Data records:

═══

/-- When nothing more is expected, the root records DONE and any other router sends one pair on its arrival port. -/
def State.censusClose (s : State) : State :=
  match s.sec.census with
  | none => s
  | some x =>
    if x.expect ≠ 0 then s
    else
      let s := s.updSec (fun y => { y with census := none })
      match x.arrival with
      | none => s.censusRecord x 2
      | some n =>
        let w := censusWords x
        (s.lcfDue (s.aggPort n) 4 (w.1.map (BitVec.ofNat 64))).lcfDue (s.aggPort n) 4 (w.2.map (BitVec.ofNat 64))

/-- A report, or this chip's own sample, joins the aggregate. -/
def State.censusAdd (s : State) (r : CenSum) : State :=
  match s.sec.census with
  | none => s
  | some x => (s.updSec (fun y => { y with census := some { x with sum := x.sum.add r, expect := x.expect - 1, sampleDue := false } })).censusClose

/-- This chip samples at once, late, or at the edge that begins the sample lap. -/
def State.censusLocal (s : State) (cid lap : Nat) : State :=
  match s.sec.census with
  | none => s
  | some x =>
    if x.cid ≠ cid then s
    else if lap ≤ s.lapNo then s.censusAdd (s.censusSample true)
    else s.updSec (fun y => { y with census := some { x with sampleDue := true } })

/-- At the edge that begins the sample lap, after the edge's actions. -/
def State.censusEdge (s : State) : State :=
  match s.sec.census with
  | none => s
  | some x => if x.sampleDue ∧ x.lap ≤ s.lapNo then s.censusAdd (s.censusSample false) else s

/-- Reports a router expects for a census packet on group `g`. -/
def State.censusExpect (s : State) (p : Packet) (g : Nat) : Nat :=
  ((s.mgPorts g).filter (fun n => (s.copyLost p n).isNone)).length + b01 (s.mgLocal g)

/-- CID and sample lap of a census packet. -/
def censusCid (p : Packet) : Nat := bitsOf (leNat (p.payload.take 8)) 63 48
def censusLap (p : Packet) : Nat := leNat ((p.payload.drop 8).take 8) / 2 ^ 20

/-- CENSUS_START: the root's state is set, and the packet is sent on the group (R399). The packet carries the JOB of the
group's entry. -/
def execCensusStart (v : Word) (s : State) : Res := s.live <|
  let g := fieldOf v CFG_CENSUS.GROUP
  let s1 := ((s.wr CFG_CENSUS.CID (fieldOf v CFG_CENSUS.CID)).wr CFG_CENSUS.GROUP g).wr CFG_CENSUS.TIMEOUT (fieldOf v CFG_CENSUS.TIMEOUT)
  let cid := fieldOf v CFG_CENSUS.CID
  let lap := s1.rd CFG_CENLAP.LAP
  let p := mkPacket { cls := Cls.ctl, mode := 1, src := s1.chipId, job := bitsOf (s1.mgWord g 0) 49 34, mgroup := g, opc := 0x12 }
    (leBytes 8 (cid * 2 ^ 48) ++ leBytes 8 (lap * 2 ^ 20))
  let root := bitsOf (s1.mgWord g 0) 63 63 = 1 ∧ s1.mgRoot g ∧ ¬ s1.selfFenced
  let x : CenState := ⟨cid, lap, none, if root then s1.censusExpect p g else 1, false, {}, s1.ct⟩
  let s2 := (s1.updSec (fun y => { y with census := some x })).censusRecord x 1
  .next ((s2.originateTree 2 p).censusClose)

/-- CENSUS_RX: the packet is replicated and this chip's sample scheduled; the root's own copy arrives with n = 12. -/
def execCensusRx (n : Fin 13) (p : Packet) (s : State) : Res := s.live <|
  .next (if pkClass p ≠ Cls.ctl ∨ pkOpc p ≠ 0x12 ∨ pkMode p ≠ 1 then s
    else
      let g := pkMgroup p
      let taken := n.val = 12 ∨ s.treeTaken n p
      let same := s.sec.census.any (fun x => x.cid == censusCid p)
      let s1 := if taken ∧ ¬ same then
          s.updSec (fun y => { y with census := some ⟨censusCid p, censusLap p, some n.val, s.censusExpect p g, false, {}, s.ct⟩ })
        else s
      (s1.receive n p true (fun s q => (s.leave q).censusLocal (censusCid p) (censusLap p))).censusClose)

/-- The two parts of a report, in words 4 to 6 of their LCFs. A report of another census, or from a fenced chip, is discarded. -/
def State.censusReport (s : State) (n : Nat) (a b : Lcf) : State :=
  let f (w : Word) (hi lo : Nat) : Nat := bitsOf w.toNat hi lo
  match s.sec.census with
  | none => s
  | some x =>
    if s.fenced (s.neighbour (n % 6)) ∨ f a.w4 63 48 ≠ x.cid ∨ f b.w4 63 48 ≠ x.cid ∨ f a.w4 47 47 ≠ 0 ∨ f b.w4 47 47 ≠ 1 then s
    else s.censusAdd ⟨f a.w4 46 32, f a.w6 14 0, f a.w4 31 0, f a.w5 63 32, f a.w5 31 0, f a.w6 63 32, b.w5.toNat, b.w6.toNat⟩

/-- CENSUS_LCF_RX: two consecutive groups of a port that CENSUS LCFs close. The contents are used once both have passed R235. -/
def execCensusLcfRx (n : Fin 12) (r : CensusGroups) (s : State) : Res := s.live <|
  let g0 := r.first
  let g1 := r.second
  .next (if lcfType g0.lcf ≠ 4 ∨ lcfType g1.lcf ≠ 4 then s
    else
      let good := s.inService n ∧ groupGood g0 ∧ lcfGseq g0.lcf = (s.port n).gseqRx ∧ groupGood g1 ∧
        lcfGseq g1.lcf = (lcfGseq g0.lcf + 1) % 4096
      let t := (s.takeGroup n g0 id).takeGroup n g1 id
      if good then t.censusReport n g0.lcf g1.lcf else t)

/-- CENSUS_TIMEOUT: at the root, the partial aggregate. -/
def execCensusTimeout (s : State) : Res := s.live <|
  .next (match s.sec.census with
    | none => s
    | some x =>
      if x.arrival = none ∧ x.since + s.rd CFG_CENSUS.TIMEOUT ≤ s.ct then
        (((s.updSec (fun y => { y with census := none })).censusRecord x 3).secReport F_SEC_CENSUS)
      else s)

end Sys2Proof.Machine
end

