-- ==== Sys2Proof/Certificates/Slice0/Obligations.lean ====
section
/-!
DEFINITION. The statements about the block, for the provers.
-/

open Sys2Proof Sys2Proof.Machine
/-! ## Terms of the statements -/

namespace Sys2Proof.Claims

/-- Stream `k` may issue an instruction with bits `b`: it is in RUN with no FENCE or END waiting, its pc lies in a Rink window of
its context, its clocks run and no freeze is in force, its guard field is legal, no stepped instruction of it is in flight and no
admission that it asked for is still to be granted (R60, R71, R78, R298, R422, R423). -/
abbrev CanIssue (s : State) (k : Nat) (b : BitVec 52) : Prop :=
  s.stopped = false ∧ s.frozen = false ∧ s.engState k = EngSt.run ∧ (s.stream k).fenceWait = none ∧
    s.inRinkWindow (s.ctxOf k) (s.rd (ENG_PC.PC k)) 8 = true ∧ bitsOf b.toNat 51 48 ≠ 1 ∧ (s.stream k).stepOp = none ∧
    ∀ a ∈ s.col.asked, a.stream ≠ k

/-- Every earlier instruction of the stream has retired, so that a fault found at issue is raised now (R80). -/
abbrev Precise (s : State) (k : Nat) : Prop := s.unretired k = []

/-- It may issue and its guard is true (R60). -/
abbrev Runs (s : State) (k : Nat) (b : BitVec 52) : Prop := CanIssue s k b ∧ s.guardOf k b.toNat = true

/-- No load that is in flight is still to write one of these scalar registers (R78). -/
abbrev Settled (s : State) (k : Nat) (l : List Nat) : Prop := ∀ r ∈ l, r ∉ (s.stream k).pendS

/-- No load that is in flight is still to write one of these vector registers (R78). -/
abbrev VSettled (s : State) (k : Nat) (l : List Nat) : Prop := ∀ r ∈ l, r ∉ (s.stream k).pendV

/-- The command answers a next state, and that state is `t`. -/
abbrev Gives (i : Instr) (s t : State) : Prop := exec i s = .next t

/-- The same of a command that brings upsets of the arrays, whatever they are, sent to any state whose arrays they leave as `s` has them. -/
abbrev GivesWith (i : Upsets → Instr) (s t : State) : Prop := ∀ (u : Upsets) (z : State), z.upset u = s → exec (i u) z = .next t

/-- A scalar instruction with a register and an immediate form, and its function (R64). -/
structure AluRow where
  cmd : Fin 50 → Bool → BitVec 52 → Instr
  op : Word → Word → Word

/-- ADD to MAXU of R64 that have both forms. -/
def aluRows : List AluRow := [
  ⟨.add, fun x y => x + y⟩, ⟨.sub, fun x y => x - y⟩, ⟨.and, fun x y => x &&& y⟩, ⟨.or, fun x y => x ||| y⟩,
  ⟨.xor, fun x y => x ^^^ y⟩, ⟨.shl, fun x y => x <<< (y.toNat % 64)⟩, ⟨.shr, fun x y => x >>> (y.toNat % 64)⟩,
  ⟨.sra, fun x y => x.sshiftRight (y.toNat % 64)⟩, ⟨.mul, fun x y => x * y⟩,
  ⟨.min, fun x y => if x.toInt < y.toInt then x else y⟩, ⟨.minu, fun x y => if x.toNat < y.toNat then x else y⟩,
  ⟨.max, fun x y => if x.toInt < y.toInt then y else x⟩, ⟨.maxu, fun x y => if x.toNat < y.toNat then y else x⟩,
  ⟨fun k _ b => .mulhu k b, fun x y => BitVec.ofNat 64 (x.toNat * y.toNat / 2 ^ 64)⟩,
  ⟨fun k _ b => .mulhs k b, fun x y => BitVec.ofInt 64 (x.toInt * y.toInt / 2 ^ 64)⟩]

═══

TO DO:
From the line holding "admission that it" to the line holding "scalar registers (R78). -/", inclusive, restate each line above exactly as written.

YOUR RESPONSE:
admission that it asked for is still to be granted (R60, R71, R78, R298, R422, R423). -/
abbrev CanIssue (s : State) (k : Nat) (b : BitVec 52) : Prop :=
  s.stopped = false ∧ s.frozen = false ∧ s.engState k = EngSt.run ∧ (s.stream k).fenceWait = none ∧
    s.inRinkWindow (s.ctxOf k) (s.rd (ENG_PC.PC k)) 8 = true ∧ bitsOf b.toNat 51 48 ≠ 1 ∧ (s.stream k).stepOp = none ∧
    ∀ a ∈ s.col.asked, a.stream ≠ k

/-- Every earlier instruction of the stream has retired, so that a fault found at issue is raised now (R80). -/
abbrev Precise (s : State) (k : Nat) : Prop := s.unretired k = []

/-- It may issue and its guard is true (R60). -/
abbrev Runs (s : State) (k : Nat) (b : BitVec 52) : Prop := CanIssue s k b ∧ s.guardOf k b.toNat = true

/-- No load that is in flight is still to write one of these scalar registers (R78). -/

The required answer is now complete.